In this case, ASTM v. UpCodes, the court followed the latter path. Relying in large part on the DC Circuit’s decision, as well as an amicus brief EFF filed in support of UpCodes, the court held that providing access to the law (for free or subject to a subscription for “premium” access) was a lawful fair use. A key theme to the ruling is the public interest in accessing law:
incorporation by reference creates serious notice and accountability problems when the law is only accessible to those who can afford to pay for it. … And there is significant evidence of the practical value of providing unfettered access to technical standards that have been incorporated into law. For example, journalists have explained that this access is essential to inform their news coverage; union members have explained that this access helps them advocate and negotiate for safe working conditions; and the NAACP has explained that this access helps citizens assert their legal rights and advocate for legal reforms.

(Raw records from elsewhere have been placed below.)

/-- R185: a command or an event that reads the cradle state and finds its parity failed halts the cradle with
INTERLOCK_CHECK. A command is refused HALTED, an input keeps the level its event gave it, and nothing more is done: an
EXPOSE was counted as asked for (R33), the pedal leaves the pedal refusal alone, and what the event that ends an
exposure or prompts a run's capture did before stands (log 23). No word of the volume records or of the rescan list
waits to be corrected (log 6). -/
def Obligations.FailedParityHaltsTheCradle : Prop :=
  (∀ s : State, s.cradle.parityGood = false → s.skippedNow = [] → s.TableClean →
    let fin (t : State) : State := { t with skippedNow := [] }
    let trips (i : Instr) (link : MasterLink) (n : Nat) : Prop :=
      exec i s = .next (fin ((s.answered link n (.refused .halted)).halt .interlockCheck))
    let halts (i : Instr) (c : Cradle) : Prop :=
      exec i s = .next (fin (State.halt { s with cradle := c } .interlockCheck))
    (s.initRunning = false →
      trips .resume .station 0 ∧ trips .turnerFault .turner 0 ∧
      (∀ d : Word, d.toNat ≤ 1 → trips (.turnRequest d) .turner 1) ∧
      (s.turn.phase = .granted → trips .clear .turner 0 ∧ trips .aborted .turner 0) ∧
      (s.run.state = .idle → trips .lower .station 0 ∧ trips .raise .station 0) ∧
      (s.run.state = .idle → s.active.isSome = true →
        (∀ w : Word, trips (.run w) .station 1 ∧ trips (.seek w) .station 1 ∧
          trips (.setOpening w) .station 1) ∧
        (∀ a b c : Word, exec (.expose a b c) s = .next (fin (State.halt
          { s.answered .station 3 (.refused .halted) with requests := s.requests + 1 } .interlockCheck)))) ∧
      (s.active = none → s.vols.zero.state = .empty ∨ s.vols.one.state = .empty →
        ∀ part leaves length vc sc chars, charsFit length chars = true →
          trips (.openVolume part leaves vc sc length chars) .station (8 + chars.length)) ∧
      (s.active = none → s.run.state = .idle → ∀ set target : Word, 1 ≤ set.toNat → set.toNat ≤ 3 →
        trips (.darkCapture set) .station 1 ∧ trips (.flatCapture set target) .station 2) ∧
      (s.cradle.pedal = false → s.run.state = .idle → s.active.isSome = true →
        halts .pedalAsserted { s.cradle with pedal := true })) ∧
    (s.cradle.travelTimer.isSome = true → halts .travelTimerExpiry s.cradle) ∧
    (s.cradle.settleTimer.isSome = true → halts .settleTimerExpiry s.cradle) ∧
    (s.cradle.grantTimer.isSome = true → halts .grantTimerExpiry s.cradle) ∧
    (s.cradle.pressure = true → halts .pressureLost { s.cradle with pressure := false }) ∧
    (s.cradle.pressure = false → halts .pressureReturned { s.cradle with pressure := true }) ∧
    (s.cradle.upSwitch = false → halts .upSwitchAsserted { s.cradle with upSwitch := true }) ∧
    (s.cradle.downSwitch = false → halts .downSwitchAsserted { s.cradle with downSwitch := true }) ∧
    (s.cradle.upSwitch = true → halts (.switchCleared .up) { s.cradle with upSwitch := false }) ∧
    (s.cradle.downSwitch = true → halts (.switchCleared .down) { s.cradle with downSwitch := false }) ∧
    (s.cradle.stopLine = false → halts .stopLineAsserted { s.cradle with stopLine := true }) ∧
    (∀ h : Head, (s.head h).phase = .capturing → (s.head h).frameTimer.isSome = true →
      (∀ p, p ≠ h → (s.head p).phase = .idle) → s.run.state ≠ .slotWait →
      exec (.frameTimerExpiry h) s = .next (fin
        (((s.abortCapture h .timeout).postStation .captureDone).halt .interlockCheck)))) ∧
  (∀ s : State, s.cradle.parityGood = false →
    s.exposureEnd = (s.postStation .captureDone).halt .interlockCheck ∧
    ∀ rs, s.run.stopRequested = false → s.captureChosen rs = s.halt .interlockCheck)

/-! ### Turns (chapter 4) -/

/-- R64, R65, R56: TURN REQUEST's tests in order, with a good parity, and what an accepted request does in each
cradle state whose switches agree with it. A refusal changes nothing but the link. No word of the volume record waits
to be corrected (log 6). -/
def Obligations.TurnRequestIsTestedAndTaken : Prop :=
  ∀ (s : State) (w : Word), s.initRunning = false → s.TableClean → s.cradle.parityGood = true →
    let run := exec (.turnRequest w) s
    let refused (r : Reason) := run = .next (s.answered .turner 1 (.refused r))
    let st := s.cradle.state
    (2 ≤ w.toNat → refused .badParam) ∧
    ∀ d : Direction, w.toNat = d.place →
      let held := ∃ h, s.active = some h ∧ ∃ i o, (s.slot i).state = .provisional ∧
        (s.slot i).owner = some o ∧ o.handle = h ∧
        (o.side = ⟨(s.vol h).opening, .verso⟩ ∨ o.side = ⟨(s.vol h).opening + 1, .recto⟩)
      let atEnd := ∃ h, s.active = some h ∧
        ((d = .forward ∧ (s.vol h).leaves ≤ (s.vol h).opening) ∨ (d = .back ∧ (s.vol h).opening = 0))
      let free := s.run.state = .idle ∨ s.run.wanted = some d
      let pass := st ≠ .halted ∧ free ∧ s.inFlight = false ∧ ¬held ∧ ¬atEnd
      let after (ws : List Word) (phase : TurnPhase) (pending : Bool) : State :=
        { s.answered .turner 1 (.accepted ws) with
          turn := ⟨phase, some d, none, false⟩
          cradle := { s.cradle with grantPending := pending } }
      (st = .halted → refused .halted) ∧
      (st ≠ .halted → ¬free → refused .runActive) ∧
      (st ≠ .halted → free → s.inFlight = true → refused .exposureInFlight) ∧
      (st ≠ .halted → free → s.inFlight = false → held → refused .undecided) ∧
      (st ≠ .halted → free → s.inFlight = false → ¬held → atEnd → refused .endOfVolume) ∧
      (pass → st = .lowering ∨ st = .turnGranted → refused .cradleState) ∧
      (pass → st = .opened → s.cradle.upSwitch = true → s.cradle.downSwitch = false →
        run = .next ((after [1] .granted false).enter .turnGranted)) ∧
      (pass → st = .settling ∨ st = .ready → ¬(s.cradle.upSwitch = true ∧ s.cradle.downSwitch = true) →
        run = .next ((after [5] .pending true).enter .raising)) ∧
      (pass → st = .raising → run = .next (after [5] .pending true))

/-- R66, R67, R68: PICKED and SWEPT write the turn record in phase GRANTED and have no result words; PICKED,
SWEPT, CLEAR and ABORTED in another phase are answered LATE, which sets the turner link's LATE flag and changes
nothing else; a count above 2 is refused first.
R73: an accepted ABORTED opens the cradle, leaves the pointer, and counts a misfire in the ACTIVE volume. No word of
the volume record waits to be corrected (log 6). -/
def Obligations.ReportsDuringAGrant : Prop :=
  (∀ (s : State) (w : Word), s.initRunning = false → s.TableClean →
     let late (n : Nat) : State :=
       { s with
         links := ⟨s.links.station,
           { (s.links.turner.taking n).answer (.refused .late) with
             flags := { s.links.turner.brokenFlags with late := true } }⟩
         skippedNow := [] }
     (2 < w.toNat → exec (.picked w) s = .next (s.answered .turner 1 (.refused .badParam))) ∧
     (w.toNat ≤ 2 → s.turn.phase = .granted → exec (.picked w) s = .next
       { s.answered .turner 1 (.accepted []) with turn := { s.turn with picked := some w.toNat } }) ∧
     (s.turn.phase = .granted → exec .swept s = .next
       { s.answered .turner 0 (.accepted []) with turn := { s.turn with swept := true } }) ∧
     (s.turn.phase ≠ .granted →
       (w.toNat ≤ 2 → exec (.picked w) s = .next (late 1)) ∧ exec .swept s = .next (late 0) ∧
       exec .clear s = .next (late 0) ∧ exec .aborted s = .next (late 0))) ∧
  (∀ s : State, s.initRunning = false → s.TableClean → s.cradle.parityGood = true → s.turn.phase = .granted →
     s.cradle.upSwitch = true → s.cradle.downSwitch = false →
     (s.run.state = .idle ∨ s.run.wanted = none) →
     let ended : State := State.enter
       { s.answered .turner 0 (.accepted []) with turn := { s.turn with phase := .aborted } } .opened
     (s.active = none → exec .aborted s = .next ended) ∧
     ∀ h, s.active = some h → exec .aborted s = .next
       { ended with
         vols := s.vols.set h { s.vol h with
           counters := { (s.vol h).counters with misfires := (s.vol h).counters.misfires + 1 } } })

/-- R69, R70, R71: an accepted CLEAR opens the cradle, moves the pointer of the ACTIVE volume by the picked count,
clamped with the uncertain flag set, counts the turn, and tells the station when the pointer changes; this for turns
that mark no sides and that no run has asked for.
R161, R162: a turn that the run asked for, ended by CLEAR or ABORTED, is recorded in the same way; then the wanted
direction is cleared and the run ends UNCERTAIN after a clamped move, its cycles and turns taken not raised (the order
of R162's cases is log 31's reading), or counts the turn and ends or goes on, by its kind. The leaves a double pick hides have clean records there. No word of the volume records waits to be corrected
(log 6). -/
def Obligations.ClearRecordsTheTurn : Prop :=
  (∀ (s : State) (d : Direction) (n : Nat), s.initRunning = false → s.TableClean →
    s.cradle.parityGood = true →
    s.turn.phase = .granted → s.turn.direction = some d → s.turn.picked.getD 0 = n → n ≤ 2 →
    s.cradle.upSwitch = true → s.cradle.downSwitch = false →
    (s.run.state = .idle ∨ s.run.wanted = none) → ¬(d = .forward ∧ n = 2) →
    let ended (ws : List Word) : State := State.enter
      { s.answered .turner 0 (.accepted ws) with turn := { s.turn with phase := .cleared } } .opened
    (s.active = none → exec .clear s = .next (ended [0, 0])) ∧
    ∀ h, s.active = some h →
      let v := s.vol h
      let clamped : Bool := match d with
        | .forward => decide (v.leaves < v.opening + n)
        | .back => decide (v.opening < n)
      let k := match d with
        | .forward => min v.leaves (v.opening + n)
        | .back => v.opening - n
      v.opening ≤ v.leaves →
      let u := v.uncertain || clamped
      let t : State :=
        { ended [BitVec.ofNat 16 k, if u then 1 else 0] with
          vols := s.vols.set h { v with
            opening := k, uncertain := u
            counters := { v.counters with
              turns := v.counters.turns + 1
              misfires := v.counters.misfires + if n = 0 then 1 else 0
              doublePicks := v.counters.doublePicks + if n = 2 then 1 else 0 } } }
      exec .clear s = .next (if k = v.opening then t else t.postStation .openingChanged)) ∧
  (∀ (s : State) (d : Direction) (h : Handle) (i : Instr) (u : State), s.initRunning = false → s.Canonical →
    s.TableClean → s.skippedNow = [] → s.cradle.parityGood = true → s.turn.phase = .granted →
    s.turn.direction = some d → s.cradle.upSwitch = true → s.cradle.downSwitch = false →
    s.run.state ≠ .idle → s.run.wanted.isSome = true → s.active = some h →
    (d = .forward → s.turn.picked = some 2 →
      s.cleanLeaf h ((s.vol h).opening + 1) ∧ s.cleanLeaf h ((s.vol h).opening + 2)) →
    i = .clear ∨ i = .aborted →
    let n := s.turn.picked.getD 0
    let clamped := i = .clear ∧ (match d with
      | .forward => (s.vol h).leaves < (s.vol h).opening + n
      | .back => (s.vol h).opening < n)
    let fin (t : State) : State := { t with skippedNow := [] }
    exec i { s with run := { s.run with wanted := none } } = .next u →
    (clamped → exec i s = .next (fin (u.endRun .uncertain .none))) ∧
    (¬clamped → s.run.kind = some .run →
      let t : State := { u with run := { u.run with
        cycles := s.run.cycles + 1, remaining := s.run.remaining - 1 } }
      exec i s = .next (fin (
        if s.run.stopRequested then t.endRun .stopped .none
        else if s.run.remaining ≤ 1 then t.endRun .countDone .none
        else t.cycleStep))) ∧
    (∀ target, ¬clamped → s.run.kind = some .seek → s.run.target = some target →
      s.run.turnsTaken < s.run.budget →
      let t : State := { u with run := { u.run with turnsTaken := s.run.turnsTaken + 1 } }
      let k := (u.vol h).opening
      exec i s = .next (fin (
        if k = target then t.endRun .arrived .none
        else if s.run.stopRequested then t.endRun .stopped .none
        else if s.run.turnsTaken + 1 = s.run.budget then t.endRun .noProgress .none
        else { t with
          run := { t.run with wanted := some (if k < target then .forward else .back) }
          links := { t.links with turner := { t.links.turner with
            notices := addNotice t.links.turner.notices TurnerNotice.turnWanted.place } } }))))

/-- R71, R72, R80: missed marking of one side with no bit error in its record; and a FORWARD turn of two leaves, which
marks the verso and then the recto that it hid, after the pointer has moved. No word of the volume record or of the
rescan list waits to be corrected (log 6). -/
def Obligations.MissedMarking : Prop :=
  (∀ (s : State) (h : Handle) (d : Side), s.Canonical → s.TableClean → s.active = some h →
     ((s.leaf h d.leaf).valid = true → (s.leaf h d.leaf).errors = []) →
     let f := s.face h d
     let settled := ∃ e ∈ f.panels, e.settled ≠ .none
     let t := s.markMissed h d
     ((s.leaf h d.leaf).valid = false → t = s.skipUpdate h d.leaf) ∧
     ((s.leaf h d.leaf).valid = true → f.skip = true ∨ settled → t = s) ∧
     ((s.leaf h d.leaf).valid = true → f.skip = false → ¬settled →
       t.face h d = { f with missed := true, rescan := true } ∧
       (s.Canonical → FaceAlone s t h d) ∧
       t.vols = s.vols.set h { s.vol h with
         counters := { (s.vol h).counters with
           missedSides := (s.vol h).counters.missedSides + 1
           rescanOverflow := (t.vol h).counters.rescanOverflow } } ∧
       (f.rescan = true → t.rescan = s.rescan ∧ t.links = s.links ∧
         (t.vol h).counters.rescanOverflow = (s.vol h).counters.rescanOverflow) ∧
       (f.rescan = false →
         t.links = { s.links with station := { s.links.station with
           notices := addNotice s.links.station.notices StationNotice.rescanAdded.place } } ∧
         (s.rescan.length < 64 → t.rescan = s.rescan ++ [d] ∧
           (t.vol h).counters.rescanOverflow = (s.vol h).counters.rescanOverflow) ∧
         (64 ≤ s.rescan.length → t.rescan = s.rescan ∧
           (t.vol h).counters.rescanOverflow = (s.vol h).counters.rescanOverflow + 1)) ∧
       t = { s with links := t.links, vols := t.vols, leaves := t.leaves, rescan := t.rescan })) ∧
  (∀ (s : State) (h : Handle), s.initRunning = false → s.TableClean → s.cradle.parityGood = true →
     s.turn.phase = .granted → s.turn.direction = some .forward → s.turn.picked = some 2 →
     s.cradle.upSwitch = true → s.cradle.downSwitch = false →
     (s.run.state = .idle ∨ s.run.wanted = none) → s.active = some h →
     (s.vol h).opening < (s.vol h).leaves → s.skippedNow = [] →
     let v := s.vol h
     let k := min v.leaves (v.opening + 2)
     let u := v.uncertain || decide (v.leaves < v.opening + 2)
     let moved : State := (State.enter
       { s.answered .turner 0 (.accepted [BitVec.ofNat 16 k, if u then 1 else 0]) with
         vols := s.vols.set h { v with
           opening := k, uncertain := u
           counters := { v.counters with
             turns := v.counters.turns + 1, doublePicks := v.counters.doublePicks + 1 } }
         turn := { s.turn with phase := .cleared } } .opened).postStation .openingChanged
     exec .clear s = .next
       { (moved.markMissed h ⟨v.opening + 1, .verso⟩).markMissed h ⟨v.opening + 2, .recto⟩ with
         skippedNow := [] })
/-! ### Slots, readouts and the clearing commands (chapters 2, 5 to 10, 11) -/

We’ve seen similar rulings around the country, from California to New York to Missouri. Combined with two appellate rulings, these amount to a clear judicial consensus. And it turns out the sky has not fallen; SDOs continue to profit from their work, thanks in part to the volunteer labor of the experts who actually draft the standards and don’t do it for the royalties. You would think the SDOs would learn their lesson, and turn their focus back to developing standards, not lawsuits.
Instead, SDOs are asking Congress to rewrite the Constitution and affirm that SDOs retain copyright in their standards no matter what a federal regulator does, as long as they make them available online. We know what that means because the SDOs have already created “reading rooms” for some of their standards, and they show us that the SDOs’ idea of “making available” is “making available as if it was 1999.” The texts are not searchable, cannot be printed, downloaded, highlighted, or bookmarked for later viewing, and cannot be magnified without becoming blurry. Cross-referencing and comparison is virtually impossible. Often, a reader can view only a portion of each page at a time and, upon zooming in, must scroll from right to left to read a single line of text. As if that wasn’t bad enough, these reading rooms are inaccessible to print-disabled people altogether..
It’s a bad bargain that would trade our fundamental due process rights in exchange for a pinky promise of highly restricted access to the law. But if Congress takes that step, it’s a comfort to know that we can take the fight back to the courts and trust that judges, if not legislators, understand why laws are facts, not property, and should be free for all to access, read, and share.